You may very well be facing a bug that has long been fixed even in Firefly,

let alone Hammer.
I know we discussed Hammer several times, and I don't remember the exact reason we held off.  Other than that, Inertia is probably the best answer I have. 

If so, hopefully one of the devs remembering it can pipe up.

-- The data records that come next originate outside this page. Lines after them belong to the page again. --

-- ==== Sys2Proof/Tests/Slice0.lean ====
section
/-! SUPPORT. Tests of the model: an ill-formed command for each check, the worked examples of the spec, one-step tests of
the families, and a state and operands that meet the premises of each statement. -/

-- one theorem at a time: each evaluates a machine
set_option Elab.async false

namespace Sys2Proof.Machine

/-- The state that a command leads to. -/
def State.after (s : State) (c : Instr) : State :=
  match exec c s with
  | .next t => t
  | _ => s

end Sys2Proof.Machine

namespace Sys2Proof.Tests

open Sys2Proof.Machine

/-- A good control frame of a type, with an ACK and the words of its body (R223). -/
def testFrame (type ack : Nat) (ws : List Word) : ViaFrame :=
  let b := controlBytes type ack ws
  { deck := BitVec.ofNat 64 (beNat (b.take 8)), body := (b.drop 8).take 52, crc := b.drop 60 }

/-! ### Well-formedness: one command that each check refuses -/

theorem test_wf_aligned_access : (Instr.registerAccessMisaligned 0x100 4 true).wellFormed = false := by decide
theorem test_wf_write_off_word : (Instr.registerWrite 0x102 0).wellFormed = false := by decide
theorem test_wf_pair_high : (Instr.pairLowWordRead 0x200004).wellFormed = false := by decide
theorem test_wf_counter : (Instr.counterRead 0x0).wellFormed = false := by decide
theorem test_wf_calibration : (Instr.calibrationWrite 0x1010 0).wellFormed = false := by decide
theorem test_wf_calibration_asym : (Instr.calibrationWrite 0x2400124 0).wellFormed = true := by decide
theorem test_wf_cell_empty : (Instr.cellWrite 0 [] true []).wellFormed = false := by decide
theorem test_wf_cell_group : (Instr.cellWrite 0 [1] true [256]).wellFormed = false := by decide
theorem test_wf_wrong_twice : (Instr.cellRead 0 0 0 [(3, 1), (3, 2)] .good .good).wellFormed = false := by decide
theorem test_wf_holders : (Instr.holderTransfer 0 0 [] none .good).wellFormed = false := by decide
theorem test_wf_pfc : (Instr.pfcRx 0 0 [1]).wellFormed = false := by decide
theorem test_wf_credit : (Instr.viaCreditRx 0 { deck := 0, body := [], crc := [] }).wellFormed = false := by decide
theorem test_wf_eye : (Instr.eyeScanDone 0 []).wellFormed = false := by decide
theorem test_wf_cap : (Instr.cap 0 []).wellFormed = false := by decide
theorem test_wf_step : (Instr.step 0 []).wellFormed = false := by decide
theorem test_wf_tmark : (Instr.tmark 0 []).wellFormed = false := by decide
theorem test_wf_fault : (Instr.fault 0 []).wellFormed = false := by decide
theorem test_wf_concord : (Instr.concord 0 []).wellFormed = false := by decide
theorem test_wf_scan : (Instr.sqScan 0 none [some [1]] none).wellFormed = false := by decide
theorem test_wf_trap : (Instr.kcTrapEntry 0 [0x3F]).wellFormed = false := by decide
theorem test_wf_record : (Instr.tableInsert 0 (some [1])).wellFormed = false := by decide
theorem test_wf_source : (Instr.faultLatch (.occurs 0x001F .n 0 false)).wellFormed = false := by decide
theorem test_wf_temps : (Instr.thermalSample []).wellFormed = false := by decide
theorem test_wf_histogram : (Instr.fecDegradeWindow 0 [1] 0 []).wellFormed = false := by decide
theorem test_wf_doorbell : (Instr.sqDoorbell 0x7FFFF 1 []).wellFormed = false := by decide
theorem test_wf_resume : (Instr.warmResume [(0, .ingress, 1), (0, .ingress, 1)] [] []).wellFormed = false := by decide
theorem test_wf_mgmt : (Instr.mgmt 0 (List.replicate 253 0)).wellFormed = false := by decide +kernel
theorem test_wf_unit : (Instr.trestleLd 0 { ternary := true, unit := 40, row := 0, low := false } 0).wellFormed = false := by decide
theorem test_wf_vectors : (Instr.spanVectorsDone 0 [(.ingress, 1), (.ingress, 1)]).wellFormed = false := by decide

> I haven't been able to get repair to happen using "ceph pg repair

> 12.28a"; I can see the activity logged in the mon logs, however the

> repair doesn't actually seem to happen in any of the actual osd logs.

>

> I tried folowing Sebiastien's instructions for manually locating the

> inconsistent object (

> http://www.sebastien-han.fr/blog/2015/04/27/ceph-manually-repair-object/),

> however the md5sum from the objects both match, so I'm not quite sure how

> to proceed.

>

Rolling a dice? ^o^

Do they have similar (identical really) timestamps as well?
Yes, timestamps are identical. 

> Any ideas on how to return to a healthy cluster?

>

> [root@soi-ceph2 ceph]# ceph status

>     cluster 6cc00165-4956-4947-8605-53ba51acd42b

>      health HEALTH_ERR 1023 pgs degraded; 1 pgs inconsistent; 1023 pgs

> stuck degraded; 1099 pgs stuck unclean; 1023 pgs stuck undersized; 1023

> pgs undersized; recovery 132091/23742762 objects degraded (0.556%);

> 7745/23742762 objects misplaced (0.033%); 1 scrub errors

>      monmap e5: 3 mons at {soi-ceph1=

> 10.2.2.11:6789/0,soi-ceph2=10.2.2.12:6789/0,soi-ceph3=10.2.2.13:6789/0},

> election epoch 4132, quorum 0,1,2 soi-ceph1,soi-ceph2,soi-ceph3

>      osdmap e41120: 60 osds: 59 up, 59 in

>       pgmap v37432002: 61440 pgs, 15 pools, 30513 GB data, 7728 kobjects

>             91295 GB used, 73500 GB / 160 TB avail

>             132091/23742762 objects degraded (0.556%); 7745/23742762

> objects misplaced (0.033%)

>                60341 active+clean

>                   76 active+remapped

>                 1022 active+undersized+degraded

>                    1 active+undersized+degraded+inconsistent

>   client io 44548 B/s rd, 19591 kB/s wr, 1095 op/s

>

What's confusing to me in this picture are the stuck and unclean PGs as

well as degraded objects, it seems that recovery has stopped?
Yeah ... recovery essentially halted.  I'm sure its no accident that there are exactly 1023 (1024-1) unhealthy pgs. 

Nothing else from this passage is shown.